До глубокой ночи с воспаленными глазами метался по комнате Хозе, прислушиваясь к шагам на лестнице и напрасно ожидая знакомого стука в дверь.

Воображение рисовало ему картины, от которых он скрежетал зубами, бросался на диван и грыз подушку, чтобы не закричать от ужаса и тоски.

Вскакивал, бросался к окну. Но ни в одной из проходивших или проезжавших женщин он не узнавал знакомого силуэта. Иногда с надеждой всматривался в какую-нибудь фигуру, но через несколько секунд убеждался, что это не она; снова колесил по комнате, ломая пальцы и проклиная город, людей, бедность, отнявшие у него его любимую, единственную.

Как-то забылся и уснул каменным сном.

Проснулся на рассвете. Все было по-прежнему, так же, как тогда, когда они вместе собирались в ресторан в надежде найти работу на эстраде.

Тоской веяло от полураскрытого ящика, из которого торчал кусок платья, и сиротливо лежала рассыпанная пудра у зеркала.

Хозе чувствовал, что более не может оставаться в комнате. И, зная, что она не вернется, все же набросал на листке бумаги:


«Буду через час. Жди.

Твой, вечно твой Х о з е».


Придавил записку пудреницей и, оглядев комнату, вышел на улицу.

Быстрым шагом шел Хозе, обращая на себя внимание полицейских. В голове была одна мысль, что все кончено, все рухнуло, что жить больше незачем.

И, полный отчаяния, шел все дальше и дальше, приближаясь к громадным постройкам; только натолкнувшись на леса, он опомнился.
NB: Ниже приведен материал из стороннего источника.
-- ==== Sys2Proof/Word.lean ====
section
/-! DEFINITION. Word.lean: the word types of the Cramir CX and the sparse table type that holds large
arrays of them (R2, R63).  Nothing here computes; the operations stand in Machine/Tab.lean. -/

namespace Sys2Proof

/-- One byte. -/
abbrev Byte := BitVec 8

/-- One lane word, scalar register, mask or special register (R126). -/
abbrev W32 := BitVec 32

/-- One instruction word, address or 64-bit value (R39, R63). -/
abbrev W64 := BitVec 64

/-- One 128-byte line; byte k is bits [8k + 7 : 8k] (R2, R12). -/
abbrev Line := BitVec 1024

/-- A 128-bit byte mask of a line, bit k for byte k (R350, R358). -/
abbrev LineMask := BitVec 128

/-- A sparse table: keys strictly rising, no entry equal to what an unlisted key reads as. -/
abbrev Tab (α : Type) := List (Nat × α)

/-- A set of numbers: strictly rising. -/
abbrev NatSet := List Nat

end Sys2Proof
end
Прямо перед ним по железному каркасу лифта мчались вверх и вниз площадки с кирпичом, а над головой проносились вагонетки с песком и цементом.

Не чувствуя ничего, кроме пустоты внутри, он, закрыв глаза, бросился под падающую вниз площадку, но сильный толчок выбросил его из-под лифта.

Не совсем отдавая себе отчет в том, что с ним произошло, Хозе медленно поднялся с земли, подобрал слетевший с головы картуз и увидел перед собой озлобленные лица рабочих.

— Чего шляешься здесь?

— Одна секунда — и тебя бы в кашу…

Чувствуя тошноту и слабость в ногах, Хозе молчал и неуверенными движениями дрожащих рук пытался стряхнуть песок с картуза.

— Балда ты, балда.

— Дать бы тебе до балбешке раз, так не будешь лезть под лифт.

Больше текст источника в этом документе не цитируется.